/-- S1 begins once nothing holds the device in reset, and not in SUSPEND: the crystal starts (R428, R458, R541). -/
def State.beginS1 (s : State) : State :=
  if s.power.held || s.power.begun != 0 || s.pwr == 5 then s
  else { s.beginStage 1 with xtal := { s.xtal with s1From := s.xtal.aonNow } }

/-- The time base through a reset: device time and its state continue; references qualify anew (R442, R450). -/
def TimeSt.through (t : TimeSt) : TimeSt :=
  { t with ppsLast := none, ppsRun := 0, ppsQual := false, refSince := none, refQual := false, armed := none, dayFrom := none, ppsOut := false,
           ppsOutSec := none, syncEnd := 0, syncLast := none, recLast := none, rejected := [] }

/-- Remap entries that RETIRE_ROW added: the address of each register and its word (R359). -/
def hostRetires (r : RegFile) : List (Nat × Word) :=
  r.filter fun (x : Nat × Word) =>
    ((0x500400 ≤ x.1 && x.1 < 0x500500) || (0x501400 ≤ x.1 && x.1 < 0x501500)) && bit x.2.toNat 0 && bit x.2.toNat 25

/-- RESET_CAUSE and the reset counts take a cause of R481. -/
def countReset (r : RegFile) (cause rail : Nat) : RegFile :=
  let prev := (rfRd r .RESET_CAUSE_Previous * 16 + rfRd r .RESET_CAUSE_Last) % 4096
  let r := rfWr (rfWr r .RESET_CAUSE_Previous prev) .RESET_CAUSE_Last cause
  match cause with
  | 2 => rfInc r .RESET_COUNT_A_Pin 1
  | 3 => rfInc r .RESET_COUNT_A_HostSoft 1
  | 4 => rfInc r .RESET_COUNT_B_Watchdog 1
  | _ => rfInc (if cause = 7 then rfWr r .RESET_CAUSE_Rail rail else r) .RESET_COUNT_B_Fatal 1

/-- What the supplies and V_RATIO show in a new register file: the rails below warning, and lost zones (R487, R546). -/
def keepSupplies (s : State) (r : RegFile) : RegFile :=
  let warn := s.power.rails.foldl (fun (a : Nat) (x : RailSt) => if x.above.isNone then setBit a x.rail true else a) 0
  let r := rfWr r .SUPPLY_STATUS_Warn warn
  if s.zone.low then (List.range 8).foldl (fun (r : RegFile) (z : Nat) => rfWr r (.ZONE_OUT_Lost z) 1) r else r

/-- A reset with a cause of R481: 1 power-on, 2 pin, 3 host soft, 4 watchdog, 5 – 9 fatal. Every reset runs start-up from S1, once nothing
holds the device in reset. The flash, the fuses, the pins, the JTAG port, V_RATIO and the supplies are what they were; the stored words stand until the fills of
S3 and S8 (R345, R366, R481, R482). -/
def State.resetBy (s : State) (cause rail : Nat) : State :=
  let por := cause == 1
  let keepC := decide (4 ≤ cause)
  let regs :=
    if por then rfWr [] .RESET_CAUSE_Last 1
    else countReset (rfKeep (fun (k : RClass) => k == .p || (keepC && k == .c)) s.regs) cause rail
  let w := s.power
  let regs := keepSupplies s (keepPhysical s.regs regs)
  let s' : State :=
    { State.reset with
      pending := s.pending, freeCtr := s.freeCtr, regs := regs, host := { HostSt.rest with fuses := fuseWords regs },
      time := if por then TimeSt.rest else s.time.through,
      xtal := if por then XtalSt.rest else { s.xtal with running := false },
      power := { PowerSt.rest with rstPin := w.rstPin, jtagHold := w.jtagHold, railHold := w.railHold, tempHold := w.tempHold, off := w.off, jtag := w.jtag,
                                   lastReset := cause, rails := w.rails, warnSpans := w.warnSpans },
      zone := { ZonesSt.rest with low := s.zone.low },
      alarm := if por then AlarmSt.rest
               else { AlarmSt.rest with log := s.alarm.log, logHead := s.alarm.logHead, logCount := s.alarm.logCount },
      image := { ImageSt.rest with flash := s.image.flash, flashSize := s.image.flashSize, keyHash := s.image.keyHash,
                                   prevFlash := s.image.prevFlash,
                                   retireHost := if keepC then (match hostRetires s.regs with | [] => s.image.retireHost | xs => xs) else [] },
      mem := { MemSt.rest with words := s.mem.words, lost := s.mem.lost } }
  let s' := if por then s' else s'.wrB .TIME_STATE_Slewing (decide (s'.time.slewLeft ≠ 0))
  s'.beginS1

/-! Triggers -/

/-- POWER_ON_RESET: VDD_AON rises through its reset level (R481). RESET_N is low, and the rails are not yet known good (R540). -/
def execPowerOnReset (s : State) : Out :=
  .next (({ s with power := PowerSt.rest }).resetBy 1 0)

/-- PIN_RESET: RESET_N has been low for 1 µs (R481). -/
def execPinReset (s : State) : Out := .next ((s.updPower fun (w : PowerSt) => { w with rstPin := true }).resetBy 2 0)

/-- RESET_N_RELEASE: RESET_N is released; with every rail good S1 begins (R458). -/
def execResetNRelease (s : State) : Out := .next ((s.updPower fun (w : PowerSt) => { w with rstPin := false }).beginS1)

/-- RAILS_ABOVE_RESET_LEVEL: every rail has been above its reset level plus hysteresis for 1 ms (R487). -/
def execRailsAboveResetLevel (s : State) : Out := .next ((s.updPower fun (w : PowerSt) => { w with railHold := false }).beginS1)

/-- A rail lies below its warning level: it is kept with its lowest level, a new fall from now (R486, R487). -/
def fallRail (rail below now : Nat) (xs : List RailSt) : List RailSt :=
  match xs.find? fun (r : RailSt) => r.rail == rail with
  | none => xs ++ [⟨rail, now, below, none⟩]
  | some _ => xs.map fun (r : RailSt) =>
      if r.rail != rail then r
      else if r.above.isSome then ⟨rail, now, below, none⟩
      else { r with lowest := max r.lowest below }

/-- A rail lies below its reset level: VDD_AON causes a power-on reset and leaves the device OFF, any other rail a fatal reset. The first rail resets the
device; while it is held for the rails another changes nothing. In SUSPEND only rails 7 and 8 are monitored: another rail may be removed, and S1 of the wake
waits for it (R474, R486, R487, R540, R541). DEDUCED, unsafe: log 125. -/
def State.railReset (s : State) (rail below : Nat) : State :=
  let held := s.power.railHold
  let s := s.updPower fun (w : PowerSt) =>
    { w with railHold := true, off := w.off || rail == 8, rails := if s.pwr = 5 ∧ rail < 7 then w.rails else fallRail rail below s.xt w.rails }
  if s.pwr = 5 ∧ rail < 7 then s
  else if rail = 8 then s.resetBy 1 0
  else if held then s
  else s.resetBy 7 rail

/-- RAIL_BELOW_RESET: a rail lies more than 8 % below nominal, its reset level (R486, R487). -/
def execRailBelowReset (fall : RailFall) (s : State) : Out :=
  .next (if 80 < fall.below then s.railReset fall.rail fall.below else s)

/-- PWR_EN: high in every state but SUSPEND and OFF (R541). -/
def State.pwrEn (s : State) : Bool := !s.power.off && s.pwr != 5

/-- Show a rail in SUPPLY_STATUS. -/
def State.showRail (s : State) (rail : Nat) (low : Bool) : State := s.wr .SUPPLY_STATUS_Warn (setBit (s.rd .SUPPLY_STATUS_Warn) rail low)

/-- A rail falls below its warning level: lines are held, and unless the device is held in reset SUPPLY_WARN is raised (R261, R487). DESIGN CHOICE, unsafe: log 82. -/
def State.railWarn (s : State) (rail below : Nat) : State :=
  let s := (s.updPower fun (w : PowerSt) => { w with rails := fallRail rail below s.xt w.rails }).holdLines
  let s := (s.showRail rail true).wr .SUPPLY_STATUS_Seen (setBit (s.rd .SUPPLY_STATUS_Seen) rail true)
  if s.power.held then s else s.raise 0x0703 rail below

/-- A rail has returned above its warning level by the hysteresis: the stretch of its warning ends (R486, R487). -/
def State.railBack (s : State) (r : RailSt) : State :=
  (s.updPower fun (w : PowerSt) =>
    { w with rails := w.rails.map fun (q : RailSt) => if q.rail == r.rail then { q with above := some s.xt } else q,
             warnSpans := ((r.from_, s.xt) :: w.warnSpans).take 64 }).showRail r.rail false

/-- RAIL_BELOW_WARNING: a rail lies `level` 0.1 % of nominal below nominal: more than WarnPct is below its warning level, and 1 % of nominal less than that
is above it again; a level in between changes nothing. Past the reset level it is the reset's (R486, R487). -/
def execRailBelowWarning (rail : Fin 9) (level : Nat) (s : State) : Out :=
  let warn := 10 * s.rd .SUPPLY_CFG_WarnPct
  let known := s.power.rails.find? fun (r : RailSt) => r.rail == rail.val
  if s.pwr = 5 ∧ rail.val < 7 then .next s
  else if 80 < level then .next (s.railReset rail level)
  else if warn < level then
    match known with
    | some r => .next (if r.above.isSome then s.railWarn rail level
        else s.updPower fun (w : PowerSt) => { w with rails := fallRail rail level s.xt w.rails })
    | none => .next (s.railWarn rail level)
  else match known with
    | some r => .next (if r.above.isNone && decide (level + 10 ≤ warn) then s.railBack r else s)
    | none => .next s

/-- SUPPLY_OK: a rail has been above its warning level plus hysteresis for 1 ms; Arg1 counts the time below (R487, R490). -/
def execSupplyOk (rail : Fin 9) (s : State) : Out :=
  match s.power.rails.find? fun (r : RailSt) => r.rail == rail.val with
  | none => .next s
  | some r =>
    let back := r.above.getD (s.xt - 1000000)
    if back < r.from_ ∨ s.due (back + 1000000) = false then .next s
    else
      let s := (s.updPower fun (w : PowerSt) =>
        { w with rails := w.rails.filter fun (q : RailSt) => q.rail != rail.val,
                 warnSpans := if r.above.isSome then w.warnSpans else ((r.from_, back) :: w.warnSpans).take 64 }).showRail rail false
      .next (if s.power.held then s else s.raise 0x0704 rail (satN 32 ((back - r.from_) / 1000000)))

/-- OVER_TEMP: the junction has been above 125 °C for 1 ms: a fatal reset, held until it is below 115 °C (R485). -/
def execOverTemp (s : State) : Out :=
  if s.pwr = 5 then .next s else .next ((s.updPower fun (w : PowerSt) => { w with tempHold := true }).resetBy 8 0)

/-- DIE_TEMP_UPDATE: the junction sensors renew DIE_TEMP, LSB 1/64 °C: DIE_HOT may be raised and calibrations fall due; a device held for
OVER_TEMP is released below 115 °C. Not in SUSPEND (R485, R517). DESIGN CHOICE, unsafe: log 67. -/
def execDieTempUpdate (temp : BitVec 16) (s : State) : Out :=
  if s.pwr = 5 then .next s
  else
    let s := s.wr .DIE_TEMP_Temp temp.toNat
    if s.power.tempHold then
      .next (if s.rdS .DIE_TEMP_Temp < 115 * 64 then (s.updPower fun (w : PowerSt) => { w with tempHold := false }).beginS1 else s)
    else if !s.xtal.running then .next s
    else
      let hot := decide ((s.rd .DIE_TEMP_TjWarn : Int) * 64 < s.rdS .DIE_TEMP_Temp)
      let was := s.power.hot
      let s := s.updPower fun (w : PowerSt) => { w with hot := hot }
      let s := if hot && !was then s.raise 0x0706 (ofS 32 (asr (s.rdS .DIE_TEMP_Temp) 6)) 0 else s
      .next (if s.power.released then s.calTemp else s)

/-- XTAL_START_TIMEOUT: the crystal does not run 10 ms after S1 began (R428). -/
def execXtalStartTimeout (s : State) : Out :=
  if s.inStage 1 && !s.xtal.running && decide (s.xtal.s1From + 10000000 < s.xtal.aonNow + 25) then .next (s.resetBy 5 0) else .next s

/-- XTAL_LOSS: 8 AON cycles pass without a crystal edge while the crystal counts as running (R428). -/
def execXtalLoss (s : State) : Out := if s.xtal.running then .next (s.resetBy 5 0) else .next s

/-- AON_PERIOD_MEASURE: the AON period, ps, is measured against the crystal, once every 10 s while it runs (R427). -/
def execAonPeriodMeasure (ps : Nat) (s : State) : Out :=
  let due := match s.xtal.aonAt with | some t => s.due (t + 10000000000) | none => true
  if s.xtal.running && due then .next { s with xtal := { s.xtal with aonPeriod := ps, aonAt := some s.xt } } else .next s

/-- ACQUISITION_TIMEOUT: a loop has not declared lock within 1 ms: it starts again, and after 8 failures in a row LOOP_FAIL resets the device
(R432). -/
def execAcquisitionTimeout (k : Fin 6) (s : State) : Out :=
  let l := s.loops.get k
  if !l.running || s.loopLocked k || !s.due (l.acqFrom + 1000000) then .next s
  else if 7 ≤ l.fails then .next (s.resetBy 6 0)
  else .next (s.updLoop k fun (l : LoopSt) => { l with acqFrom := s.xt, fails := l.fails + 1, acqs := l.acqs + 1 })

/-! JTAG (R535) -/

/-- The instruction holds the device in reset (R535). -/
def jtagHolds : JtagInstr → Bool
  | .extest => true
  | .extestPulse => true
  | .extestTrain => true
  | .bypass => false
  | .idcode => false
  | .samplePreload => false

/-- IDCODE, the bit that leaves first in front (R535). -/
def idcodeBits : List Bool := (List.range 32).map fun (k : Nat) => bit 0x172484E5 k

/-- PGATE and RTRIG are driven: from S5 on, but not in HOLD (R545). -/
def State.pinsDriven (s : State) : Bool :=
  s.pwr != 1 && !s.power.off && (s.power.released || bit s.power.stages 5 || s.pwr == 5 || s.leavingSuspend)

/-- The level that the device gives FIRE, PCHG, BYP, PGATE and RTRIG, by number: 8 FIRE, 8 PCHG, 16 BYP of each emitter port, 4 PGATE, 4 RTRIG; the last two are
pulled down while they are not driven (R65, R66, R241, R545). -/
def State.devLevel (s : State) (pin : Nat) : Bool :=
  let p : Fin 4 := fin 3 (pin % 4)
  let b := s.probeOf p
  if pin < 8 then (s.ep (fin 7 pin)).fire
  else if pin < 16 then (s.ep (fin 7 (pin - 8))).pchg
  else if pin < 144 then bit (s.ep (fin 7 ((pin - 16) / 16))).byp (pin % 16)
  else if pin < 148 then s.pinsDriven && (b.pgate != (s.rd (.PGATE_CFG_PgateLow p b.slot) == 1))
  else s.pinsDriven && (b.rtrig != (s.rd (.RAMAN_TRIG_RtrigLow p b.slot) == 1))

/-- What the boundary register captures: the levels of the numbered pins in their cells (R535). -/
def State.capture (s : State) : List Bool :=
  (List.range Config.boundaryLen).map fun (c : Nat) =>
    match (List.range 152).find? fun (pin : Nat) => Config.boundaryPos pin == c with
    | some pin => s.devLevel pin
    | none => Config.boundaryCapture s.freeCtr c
########
(WORK TO BE COMPLETED): Copy word for word the stretch of entries above from the line that has "let back := r.above.getD (s.xt - 1000000)" through the line that has "runs (R427). -/", both ends included, and nothing outside it.

(RESPONSE TO THE EXERCISE):
    let back := r.above.getD (s.xt - 1000000)
    if back < r.from_ ∨ s.due (back + 1000000) = false then .next s
    else
      let s := (s.updPower fun (w : PowerSt) =>
        { w with rails := w.rails.filter fun (q : RailSt) => q.rail != rail.val,
                 warnSpans := if r.above.isSome then w.warnSpans else ((r.from_, back) :: w.warnSpans).take 64 }).showRail rail false
      .next (if s.power.held then s else s.raise 0x0704 rail (satN 32 ((back - r.from_) / 1000000)))

/-- OVER_TEMP: the junction has been above 125 °C for 1 ms: a fatal reset, held until it is below 115 °C (R485). -/
def execOverTemp (s : State) : Out :=
  if s.pwr = 5 then .next s else .next ((s.updPower fun (w : PowerSt) => { w with tempHold := true }).resetBy 8 0)

/-- DIE_TEMP_UPDATE: the junction sensors renew DIE_TEMP, LSB 1/64 °C: DIE_HOT may be raised and calibrations fall due; a device held for
OVER_TEMP is released below 115 °C. Not in SUSPEND (R485, R517). DESIGN CHOICE, unsafe: log 67. -/
def execDieTempUpdate (temp : BitVec 16) (s : State) : Out :=
  if s.pwr = 5 then .next s
  else
    let s := s.wr .DIE_TEMP_Temp temp.toNat
    if s.power.tempHold then
      .next (if s.rdS .DIE_TEMP_Temp < 115 * 64 then (s.updPower fun (w : PowerSt) => { w with tempHold := false }).beginS1 else s)
    else if !s.xtal.running then .next s
    else
      let hot := decide ((s.rd .DIE_TEMP_TjWarn : Int) * 64 < s.rdS .DIE_TEMP_Temp)
      let was := s.power.hot
      let s := s.updPower fun (w : PowerSt) => { w with hot := hot }
      let s := if hot && !was then s.raise 0x0706 (ofS 32 (asr (s.rdS .DIE_TEMP_Temp) 6)) 0 else s
      .next (if s.power.released then s.calTemp else s)

/-- XTAL_START_TIMEOUT: the crystal does not run 10 ms after S1 began (R428). -/
def execXtalStartTimeout (s : State) : Out :=
  if s.inStage 1 && !s.xtal.running && decide (s.xtal.s1From + 10000000 < s.xtal.aonNow + 25) then .next (s.resetBy 5 0) else .next s

/-- XTAL_LOSS: 8 AON cycles pass without a crystal edge while the crystal counts as running (R428). -/
def execXtalLoss (s : State) : Out := if s.xtal.running then .next (s.resetBy 5 0) else .next s

/-- AON_PERIOD_MEASURE: the AON period, ps, is measured against the crystal, once every 10 s while it runs (R427). -/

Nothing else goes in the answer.